Следствием установлено
— Сие замечено давно! — подтвердил Пухов.
— Что же касается вопроса о возможном патологическом опьянении Охрименко, то в его действиях, за которыми вы проследили, Виталий Серафимович, есть другие признаки, ставящие под сомнение вашу версию. Патологическое опьянение наступает, как правило, тут же после выпитого. Охрименко выпивал трижды в тот день. Он отчетливо помнит все, что с ним происходило после всех трех выпивок, поступки его вполне логичны, и он логично. их объясняет вплоть до той минуты, пока не вошел в квартиру и не увидел цветы. Кстати, о цветах!
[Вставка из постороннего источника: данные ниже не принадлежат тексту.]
-- ==== Sys2Proof/Machine/HostProc.lean ====
section
/-! DEFINITION. The host's procedures over the block (spec/60_exceptions.md R252 to R257): command send
with retries, status query, one-shot operations and `close()`. They are "surrounding software"
(spec/00_scope.md R5) and add nothing to the block; they stand here so that claims about whole
exchanges can be stated (log 23). The host takes a turn or the environment acts, in any order; a
"wait until" is a turn in which the host does nothing. -/

namespace Sys2Proof.Machine

/-- The one-shot operations (R254). -/
inductive OneShot where
  | outputEnable (en : Bool)
  | remoteControl (en : Bool)
  | setOutputVoltage (v : Rat)
  | setOutputCurrent (a : Rat)
  | setMaximumVoltage (v : Rat)
  deriving DecidableEq, Repr

/-- What a host can be asked for: a one-shot operation (R254), `host_send` of any BUILD's frame (R252,
"f = out.frame of a BUILD"; the count is within R82's bound by its type), or a status query (R253). -/
inductive HostTask where
  | oneShot (op : OneShot)
  | send (bodyIn : Body) (nIn : Fin 24)
  | queryStatus
  deriving DecidableEq, Repr

/-- What the host reports of a task. `attempt` is the index of the last attempt (R257); a failure
also carries the last attempt's `out.err` and `SC_TMO` (R255). -/
inductive HostReport where
  | success (attempt : Nat)
  | transmitFailure (attempt : Nat) (lastErr : ErrCode) (lastTmo : Bool)
  | status (attempt : Nat) (snap : Snapshot)
  | queryFailure (attempt : Nat) (lastErr : ErrCode) (lastTmo : Bool)
  /-- `RANGE`, reported at once (R256) -/
  | callerError
  deriving DecidableEq, Repr

/-- The report of bound exhaustion (R252, R253, R255). -/
def HostTask.failure (task : HostTask) (attempt : Nat) (lastErr : ErrCode) (lastTmo : Bool) :
    HostReport :=
  match task with
  | .oneShot _ => .transmitFailure attempt lastErr lastTmo
  | .send _ _ => .transmitFailure attempt lastErr lastTmo
  | .queryStatus => .queryFailure attempt lastErr lastTmo

/-- Where the host stands in R252's or R253's loop. -/
inductive HostPc where
  | ready
  | waitTx (task : HostTask) (frame : Frame) (attempt : Nat)
  | startScan (task : HostTask) (frame : Frame) (attempt : Nat)
  | waitScan (task : HostTask) (frame : Frame) (attempt : Nat)
  deriving DecidableEq, Repr

/-- The task under way, if there is one. -/
def HostPc.underWay : HostPc → List HostTask
  | .ready => []
  | .waitTx task _ _ => [task]
  | .startScan task _ _ => [task]
  | .waitScan task _ _ => [task]

/-- The host's parameters (spec/00_scope.md R7): `MAX_ATTEMPTS` and `MAX_EXTRA`. -/
structure HostParams where
  maxAttempts : Nat
  maxExtra : BitVec 16
  deriving DecidableEq, Repr

/-- `MAX_ATTEMPTS`, "10 by default" (R7, decision D33). -/
def defaultMaxAttempts : Nat := 10

/-- A host with the default attempt bound. `MAX_EXTRA` is open: it "has no value in source" (R7), so
it stays an argument. -/
def defaultHostParams (maxExtra : BitVec 16) : HostParams where
  maxAttempts := defaultMaxAttempts
  maxExtra := maxExtra

/-- A host with its block. -/
structure HostState where
  block : State
  pc : HostPc
  todo : List HostTask
  reports : List HostReport
  deriving DecidableEq, Repr

/-- Go on with the block after an operation; a host whose operation stops the model stays where it
is. -/
def HostState.afterOp (h : HostState) (a : Answer) (k : State → HostState) : HostState :=
  match a with
  | .next t => k t
  | .fault _ => h
  | .refused _ => h

/-- A frame is built: the first attempt (R252), or none at all when `MAX_ATTEMPTS` is 0. There is then
no last attempt whose `out.err` and `SC_TMO` R255 could report; the failure reported at once with
attempt 0, `NONE` and false is the model's (DESIGN CHOICE, log 29). -/
def HostState.firstAttempt (p : HostParams) (h : HostState) (task : HostTask) (t : State) : HostState :=
  if p.maxAttempts = 0 then
    { h with block := t, reports := h.reports ++ [task.failure 0 .none false] }
  else { h with block := t, pc := .waitTx task t.out.frame 1 }

/-- Build a numeric command's frame: ENCNUM, and BUILD only if it reports no `RANGE` (R256). -/
def HostState.numericTask (p : HostParams) (h : HostState) (task : HostTask) (code : Byte)
    (width : BitVec 3) (v : Rat) : HostState :=
  h.afterOp (exec (.encnum v width) h.block) fun e =>
    if e.out.err = .none then
      h.afterOp (exec (.build (bodyOf (code :: e.out.bytes)) (e.out.bytes.length + 1)) e)
        (h.firstAttempt p task)
    else { h with block := e, reports := h.reports ++ [.callerError] }

/-- Begin a task: build its frame (R252 to R254). -/
def HostState.beginTask (p : HostParams) (h : HostState) (task : HostTask) : HostState :=
  match task with
  | .oneShot (.outputEnable en) => h.afterOp (exec (.outputEnable en) h.block) (h.firstAttempt p task)
  | .oneShot (.remoteControl en) => h.afterOp (exec (.remoteEnable en) h.block) (h.firstAttempt p task)
  | .oneShot (.setOutputVoltage v) => h.numericTask p task codeSetOutputV 4 v
  | .oneShot (.setOutputCurrent a) => h.numericTask p task codeSetOutputI 2 a
  | .oneShot (.setMaximumVoltage v) => h.numericTask p task codeSetLimitV 4 v
  | .send bodyIn nIn => h.afterOp (exec (.build bodyIn nIn.val) h.block) (h.firstAttempt p task)
  | .queryStatus => h.afterOp (exec .readConfig h.block) (h.firstAttempt p task)

/-- The attempt has failed: the identical frame again, or the report of bound exhaustion (R252,
R253, R255). -/
def HostState.retry (p : HostParams) (h : HostState) (task : HostTask) (frame : Frame)
    (attempt : Nat) (t : State) : HostState :=
  if attempt < p.maxAttempts then { h with block := t, pc := .waitTx task frame (attempt + 1) }
  else
    { h with
      block := t, pc := .ready,
      reports := h.reports ++ [task.failure attempt t.out.err t.regs.scTmo] }

/-- What judges the scan's frame: ACK_MATCH for a command (R252), STATUS_DECODE for a query (R253). -/
def HostTask.judgeOp (task : HostTask) (response : Frame) : Instr :=
  match task with
  | .oneShot _ => .ackMatch response
  | .send _ _ => .ackMatch response
  | .queryStatus => .statusDecode response

/-- The report of a judgement with `ok` (R252, R253). -/
def HostTask.done (task : HostTask) (attempt : Nat) (snap : Snapshot) : HostReport :=
  match task with
  | .oneShot _ => .success attempt
  | .send _ _ => .success attempt
  | .queryStatus => .status attempt snap

/-- Judge the scan's frame: stop at the first `ok`, else the attempt has failed (R252, R253). -/
def HostState.judge (p : HostParams) (h : HostState) (task : HostTask) (frame : Frame)
    (attempt : Nat) : HostState :=
  h.afterOp (exec (task.judgeOp h.block.regs.scFrame) h.block) fun t =>
    if t.out.ok then
      { h with block := t, pc := .ready, reports := h.reports ++ [task.done attempt t.out.snap] }
    else h.retry p task frame attempt t

/-- One turn of the host (R252, R253). -/
def hostTurn (p : HostParams) (h : HostState) : HostState :=
  match h.pc with
  | .ready =>
    match h.todo with
    | [] => h
    | task :: rest => { h with todo := rest }.beginTask p task
  | .waitTx task frame attempt =>
    if h.block.regs.txBusy then h
    else
      h.afterOp (exec (.send frame) h.block) fun t =>
        { h with block := t, pc := .startScan task frame attempt }
  | .startScan task frame attempt =>
    h.afterOp (exec (.scanStart p.maxExtra) h.block) fun t =>
      { h with block := t, pc := .waitScan task frame attempt }
  | .waitScan task frame attempt =>
    if scanDone h.block.regs then h.judge p task frame attempt else h

/-- What the transport may do between the host's turns (R251); a single owner issues every
operation (R258 (a)) and nobody asserts `rst`. -/
inductive EnvEvent where
  | rxValid
  | timeout
  | txReady
  | arrive (bytes : List Byte)
  deriving DecidableEq, Repr

/-- The event as an input of the block. -/
def EnvEvent.input : EnvEvent → PortInput
  | .rxValid => .rxValid
  | .timeout => .timeout
  | .txReady => .txReady
  | .arrive bytes => .arrive bytes

/-- Whose turn it is. -/
inductive Turn where
  | host
  | env (e : EnvEvent)
  deriving DecidableEq, Repr

/-- A turn begins: the last operation's results are no longer on the port (spec/10_state.md R30;
log 11). The host has used them in that operation's own turn. -/
def HostState.beginTurn (h : HostState) : HostState := { h with block := undrive h.block }

/-- One turn of the environment. -/
def envTurn (e : EnvEvent) (h : HostState) : HostState :=
  h.afterOp (applyInput e.input h.block) fun t => { h with block := t }

/-- One turn. -/
def takeTurn (p : HostParams) (h : HostState) : Turn → HostState
  | .host => hostTurn p h.beginTurn
  | .env e => envTurn e h.beginTurn

/-- A run of turns. -/
def hostRun (p : HostParams) (turns : List Turn) (h : HostState) : HostState :=
  turns.foldl (takeTurn p) h

/-- `close()` (R254): the second operation is attempted even if the first fails. -/
def closeTasks : List HostTask :=
  [.oneShot (.outputEnable false), .oneShot (.remoteControl false)]

/-- The bytes of a frame still to be transmitted. -/
def txPending (r : Regs) : Nat := if r.txBusy then 26 - r.txIdx else 0

/-- How many bytes have been transmitted or are about to be. -/
def txTotal (s : State) : Nat := s.txChannel.length + txPending s.regs

end Sys2Proof.Machine
end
Вы обратили внимание, что он неправильно указал на местонахождение вазы с цветами… Ведь в протоколе осмотра места происшествия указано, что ваза с цветами стояла на телевизоре, а он показывает — «на столе».
— Лишний аргумент в пользу того, что у него отключилось сознание! — заметил Осокин.
— Вот, вот! С таким же успехом мы можем истолковать, что он нарочно указал неправильно местонахождение цветов, чтобы внушить вам мысль об отключении у него сознания.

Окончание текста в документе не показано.